Jonathan Cagan (photo left) and Peter Boatwright describe how excited customers get when they use a product that energizes their emotions. Not only do they enjoy the product themselves, but they share the experience widely with everyone they know. The authors offer the explanation that the real difference in products goes far beyond mere technological or usage variations. The best products, marketed by the industry leaders in the category, captivate the purchaser, with both the product performance and the way it makes the user feel. The authors propose that products offer, often unknown to both the customer and the company, an emotional element that fulfills a need in a person's life. To achieve this deep emotional connection between the product and its user, the product must include emotional values that resonate with the customer. To gain this raw and passionate impact, the emotional values must be integrated into all aspects of the product design from the very conception of the idea. This holistic approach to emotional design forms the crux of a product being built to love.

For me, the power of the book is how Peter Boatwright and Jonathan Cagan combine the theory of understanding the powerful role played by emotions in product design, with the practical steps necessary to integrate emotions into the overall design process. By taking a holistic approach to the relationship between emotions and products, the authors enter into an under researched and seldom considered area of design psychology. Not only are emotions central to what it means to be human, those same emotions can be invoked by products. Emotional values can be transferred to products as well. For the authors, this complex interaction between product and user is critical for designers to understand. In a globalized marketplace, where even the best and most popular products risk falling into the commodity category, the ability to develop a captivating product can mean the very survival of a company.

With so little attention paid to the emotional aspect of design,outside of a few leading companies, the potential for expanded emotion based product opportunities is unlimited. the authors identify the difference between supported emotions, that are invoked by a captivating design, and associated emotions that are derived from continued enjoyment of the product. With the addition of emotional consideration into the engineering and design of products, a company will build in a deep response of supported and associated emotions. By striking this deep seated chord in customers, products can be constructed with emotional building blocks as overall values. This book addresses a little understood, and seldom considered aspect of design. Instead of relying only upon rationality and logic, this book is a guide toward the integration of emotions as the next frontier in engineering and design.

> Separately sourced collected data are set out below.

/-- SUM_LIVE_FRAME_RX, READOUT_FRAME_RX and LIVE_FRAME_MISSING (R140, R332, R333, R336, R348): a bad frame, or one to an office that
does not own, only counts; with no reduction and no capture running a live frame is kept as the newest, unless its ticks have been
taken as GAP; a read-out frame of the running capture is kept by its number, and one of another tag is nothing; a tick evaluated
without its frame counts once for the frame. -/
def Obligations.LiveStreamAtTheOwner : Prop :=
  ∀ (s : State) (o : OfficeId) (t : Fin 4) (k : Fin 3) (f : LaneFrame) (c : Fld) (j : CapJob),
    let d := s.off o
    let l := d.live.get t
    let n := f.hdr.toNat / 2 ^ 10 % 2 ^ 10
    let x : LiveFrame := ⟨s.fullTick o (f.hdr.toNat / 64 % 2 ^ 22), 2 ^ (f.hdr.toNat / 16 % 4), wordsOf 2 64 f.payload⟩
    let m := d.count.toNat - s.lEval o t
    let kept := Sparse.set [] j.frames n ((wordsOf 2 (f.hdr.toNat % 2 ^ 8) f.payload).map fun w => BitVec.ofNat 16 w)
    let first := m / (64 * s.decOf o t) * (64 * s.decOf o t)
    let counted := fun (u : State) (g : Fld) => u.rd o g t.val = min (s.rd o g t.val + 1) 0xFFFFFFFF ∧ onlyOff s u o ∧ u.out = s.out ∧
      (u.off o).seqs = d.seqs ∧ (u.off o).reds = d.reds
    (d.inReset = false →
      (sumFault f = some c → (gives (.sumLiveFrameRx o t k f) s fun u => counted u c ∧ (u.off o).live = d.live) ∧
        gives (.readoutFrameRx o t k f) s fun u => counted u c ∧ (u.off o).live = d.live) ∧
      (sumFault f = none → frmType f.hdr ≤ 1 → s.owns o = false →
        (gives (.sumLiveFrameRx o t k f) s fun u => counted u F.SORT_LN_CNT_BADHDR_COUNT ∧ (u.off o).live = d.live) ∧
        gives (.readoutFrameRx o t k f) s fun u => counted u F.SORT_LN_CNT_BADHDR_COUNT ∧ (u.off o).live = d.live) ∧
      (sumFault f = none → frmType f.hdr = 0 → s.owns o = true →
        (l.missed.contains x.first = true → exec (.sumLiveFrameRx o t k f) s = .next s) ∧
        (l.missed.contains x.first = false → s.rd o F.TRG_CTL_RED_EN t.val = 0 → (s.seq o t).job = none →
          gives (.sumLiveFrameRx o t k f) s fun u =>
            (u.off o).live.get t = { l with frames := (x :: l.frames).take 32 } ∧ (∀ y, y ≠ t → (u.off o).live.get y = d.live.get y) ∧
              (u.off o).regs = d.regs ∧ onlyOff s u o ∧ u.out = s.out)) ∧
      (sumFault f = none → frmType f.hdr = 1 → s.owns o = true → (s.seq o t).job = some j →
        (f.hdr.toNat / 2 ^ 20 % 2 ^ 8 = j.tag → n + 1 ≠ j.frameCount →
          gives (.readoutFrameRx o t k f) s fun u =>
            (u.seq o t).job = some { j with frames := kept } ∧
              (u.off o).regs = d.regs ∧ onlyOff s u o ∧ u.out = s.out) ∧
        (f.hdr.toNat / 2 ^ 20 % 2 ^ 8 ≠ j.tag → exec (.readoutFrameRx o t k f) s = .next s))) ∧
    (s.owns o = true → s.lEval o t ≤ d.count.toNat → s.sumUp o t ≠ 0 → s.frameOf o t m = none →
      l.missed.contains first = false → s.rd o F.TRG_CTL_RED_EN t.val = 0 →
      gives (.liveFrameMissing o t) s fun u =>
        counted u F.TRG_CNT_LIVEGAP_COUNT ∧ (u.off o).live.get t = { l with missed := (first :: l.missed).take 64 }) ∧
    ((s.owns o = false ∨ s.sumUp o t = 0 ∨ (s.frameOf o t m).isSome ∨ l.missed.contains first = true) → exec (.liveFrameMissing o t) s = .next s)

/-- SEQUENCER_STEP (R333, R339, R341, R344, R345): once its sample is due, a running sequencer evaluates the next tick: where
no branch holds it stays in its state; else the first that holds sets the state, and where it fires with no capture, hold-off
or read-out in the way, the fire counts and is latched with its tick. Before the sample is due, or while it does not run,
nothing happens. SEQUENCER_TIMER_EXPIRY, HOLDOFF_EXPIRY, STROBE, TRIGGER and REDUCTION_RECORD (R339, R342 to R344, R352, R363,
R406): an expired timer, a strobe and a trigger broadcast raise their source in the sequencers that run and in no other; the
hold-off ends at its tick; the record of a block is formed once, and counts where its pigeonhole cannot take it. -/
def Obligations.SequencersSourcesAndReductions : Prop :=
  (∀ (s : State) (o : OfficeId) (t : Fin 4) (k : Nat),
    let q := s.seq o t
    let n := q.tick
    let p := s.rd o F.TRG_STAT_PROG_ACT t.val
    let src := (s.sources o t p n).1
    let branch := fun b => s.progBranch o t p q.state b
    s.syncSeq o t = s →
    let due := tickLe (n + s.lEval o t) (s.off o).count.toNat
    ((q.running = false ∨ due = false) → exec (.sequencerStep o t) s = .next s) ∧
    (q.running = true → due = true → (s.frameOf o t n).isSome → (s.off o).windowBad (progAddr t p) 256 = false →
      ((∀ b, b < 4 → branchHolds (branch b) src = false) → gives (.sequencerStep o t) s fun u =>
        (u.seq o t).tick = (n + 1) % 2 ^ 64 ∧ (u.seq o t).state = q.state ∧ (u.seq o t).c0 = q.c0 ∧ (u.seq o t).c1 = q.c1 ∧
          (u.seq o t).raised = 0 ∧ (∀ y, y ≠ t → u.seq o y = s.seq o y) ∧ (u.off o).regs = (s.off o).regs ∧ onlyOff s u o ∧ u.out = s.out) ∧
      (k < 4 → branchHolds (branch k) src = true → (∀ b, b < k → branchHolds (branch b) src = false) →
        (bitsOf (branch k) 11 1 = 0 → gives (.sequencerStep o t) s fun u =>
          (u.seq o t).tick = (n + 1) % 2 ^ 64 ∧ (u.seq o t).state = bitsOf (branch k) 12 3 ∧
            u.rd o F.TRG_STAT_STATE t.val = bitsOf (branch k) 12 3 ∧ (u.seq o t).fires = q.fires ∧
            (∀ y, y ≠ t → u.seq o y = s.seq o y) ∧ onlyOff s u o ∧ u.out = s.out) ∧
        (bitsOf (branch k) 11 1 = 1 → q.job = none → q.capEnd = none → tickLe q.holdEnd n = true → gives (.sequencerStep o t) s fun u =>
          (u.seq o t).tick = (n + 1) % 2 ^ 64 ∧ (u.seq o t).state = bitsOf (branch k) 12 3 ∧ (u.seq o t).fires = (n :: q.fires).take 8 ∧
            u.rd o F.TRG_CNT_FIRE_COUNT t.val = min (s.rd o F.TRG_CNT_FIRE_COUNT t.val + 1) 0xFFFFFFFF ∧
            u.rdPair o F.TRG_LAST_FIRE_LO_TICK_L F.TRG_LAST_FIRE_HI_TICK_H t.val = n % 2 ^ 64)))) ∧
  (∀ (s : State) (o : OfficeId) (t r : Fin 4) (timer : Bool) (v : W32) (b : Bcast) (bs : List Bcast) (k e : Nat),
    let q := s.seq o t
    let x : Reduction := Sparse.get {} (s.off o).reds (redKey t r.val)
    let lg := s.rd o F.TRG_RED_CFG_B t.val r.val
    let ph := s.rd o F.TRG_RED_CFG_PH t.val r.val
    let due := tickLe ((k + 1) * 2 ^ lg - 1 + s.lEval o t) (s.off o).count.toNat = true
    let rec_ : PhRecord := { kind := 2, round := s.roundOf (BitVec.ofNat 64 (k * 2 ^ lg)), bytes := (Sparse.get {} x.blocks k : RedBlock).record k lg t r.val }
    (q.running = true → (if timer then q.t1 else q.t0) = some e → tickLe e q.tick = true →
      gives (.sequencerTimerExpiry o t timer) s fun u =>
        u.seq o t = (if timer then { q with t1 := none, raised := q.raised ||| 128 } else { q with t0 := none, raised := q.raised ||| 64 }) ∧
          (∀ y, y ≠ t → u.seq o y = s.seq o y) ∧ (u.off o).regs = (s.off o).regs ∧ onlyOff s u o ∧ u.out = s.out) ∧
    ((q.running = false ∨ (if timer then q.t1 else q.t0) = none) → exec (.sequencerTimerExpiry o t timer) s = .next s) ∧
    (s.rd o F.TRG_STAT_HOLDOFF t.val = 1 →
      (tickLe q.holdEnd (s.off o).count.toNat = true → gives (.holdoffExpiry o t) s fun u =>
        u.rd o F.TRG_STAT_HOLDOFF t.val = 0 ∧ onlyOff s u o ∧ regsKept s u o [F.TRG_STAT_HOLDOFF.key t.val 0] ∧ (u.off o).seqs = (s.off o).seqs ∧
          u.out = s.out) ∧
      (tickLe q.holdEnd (s.off o).count.toNat = false → exec (.holdoffExpiry o t) s = .next s)) ∧
    (writable s o (F.TRG_CTL_ARM.addr t.val 0) v.toNat → v.getLsbD 30 = true → v.getLsbD 31 = true → s.owns o = true →
      (s.mode o).isData = true → v.toNat / 2 ^ 26 % 4 = s.rd o F.TRG_CTL_PROFILE t.val →
      (q.running = true → gives (.strobe o t v) s fun u =>
        u.seq o t = { q with raised := q.raised ||| 2048 } ∧ (∀ y, y ≠ t → u.seq o y = s.seq o y)) ∧
      (q.running = false → gives (.strobe o t v) s fun u =>
        (u.seq o t).running = true ∧ (u.seq o t).state = 0 ∧ (u.seq o t).raised = 2048 ∧ u.rd o F.TRG_CTL_ARM t.val = 1)) ∧
    (s.owner = some o → s.svc.ring.arrived = b :: bs →
      (b.op = 6 → gives .trigger s fun u =>
        u.svc.ring.arrived = bs ∧ (∀ y, u.seq o y = if (s.seq o y).running then { s.seq o y with raised := (s.seq o y).raised ||| 1024 }
          else s.seq o y) ∧ (u.off o).regs = (s.off o).regs ∧ u.tiles = s.tiles ∧ u.off (otherOffice o) = s.off (otherOffice o) ∧ u.out = s.out) ∧
      (b.op ≠ 6 → exec .trigger s = .next s)) ∧
    (s.redRuns o t r.val = true → x.next = some k → x.b = lg →
      (due → s.canTake o ph rec_ = false → gives (.reductionRecord o t r) s fun u =>
        (Sparse.get {} (u.off o).reds (redKey t r.val) : Reduction).next = some ((k + 1) % 2 ^ (64 - lg)) ∧ (u.off o).phs = (s.off o).phs ∧
          u.rd o F.TRG_CNT_REDDROP_COUNT t.val = min (s.rd o F.TRG_CNT_REDDROP_COUNT t.val + 1) 0xFFFFFFFF ∧ onlyOff s u o ∧ u.out = s.out) ∧
      (due → s.canTake o ph rec_ = true → (∀ y ∈ ((s.off o).ph ph).queue, y.kind ≠ 0) → gives (.reductionRecord o t r) s fun u =>
        (Sparse.get {} (u.off o).reds (redKey t r.val) : Reduction).next = some ((k + 1) % 2 ^ (64 - lg)) ∧
          ((u.off o).ph ph).queue = ((s.off o).ph ph).queue ++ [{ rec_ with queuedAt := s.now }] ∧ onlyPh s u o ph ∧ u.out = s.out) ∧
      (¬ due → exec (.reductionRecord o t r) s = .next s)) ∧
    (s.redRuns o t r.val = false → exec (.reductionRecord o t r) s = .next s))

I highly recommend the revolutionary and insightful book Built to Love: Creating Products That Captivate Customers by Jonathan Cagan and Peter Boatwright, to any business people who are serious about understanding the deep seated emotional relationship that exists between people and the products they buy and use. Going well past the well traveled ground of emotions in marketing and advertising, the authors drill more deeply into the product itself. They recommend, and provide the tools and techniques necessary, to transform design to include emotions as a central focus throughout the entire process.

Read the essential and important book Built to Love: Creating Products That Captivate Customers by Peter Boatwright and Jonathan Cagan, and discover the crucial importance of the role emotions play with products and their usage. By incorporating emotional values into product design and engineering, your products will create a legion of fanatical evangelists who will spread the word about your products being built to love.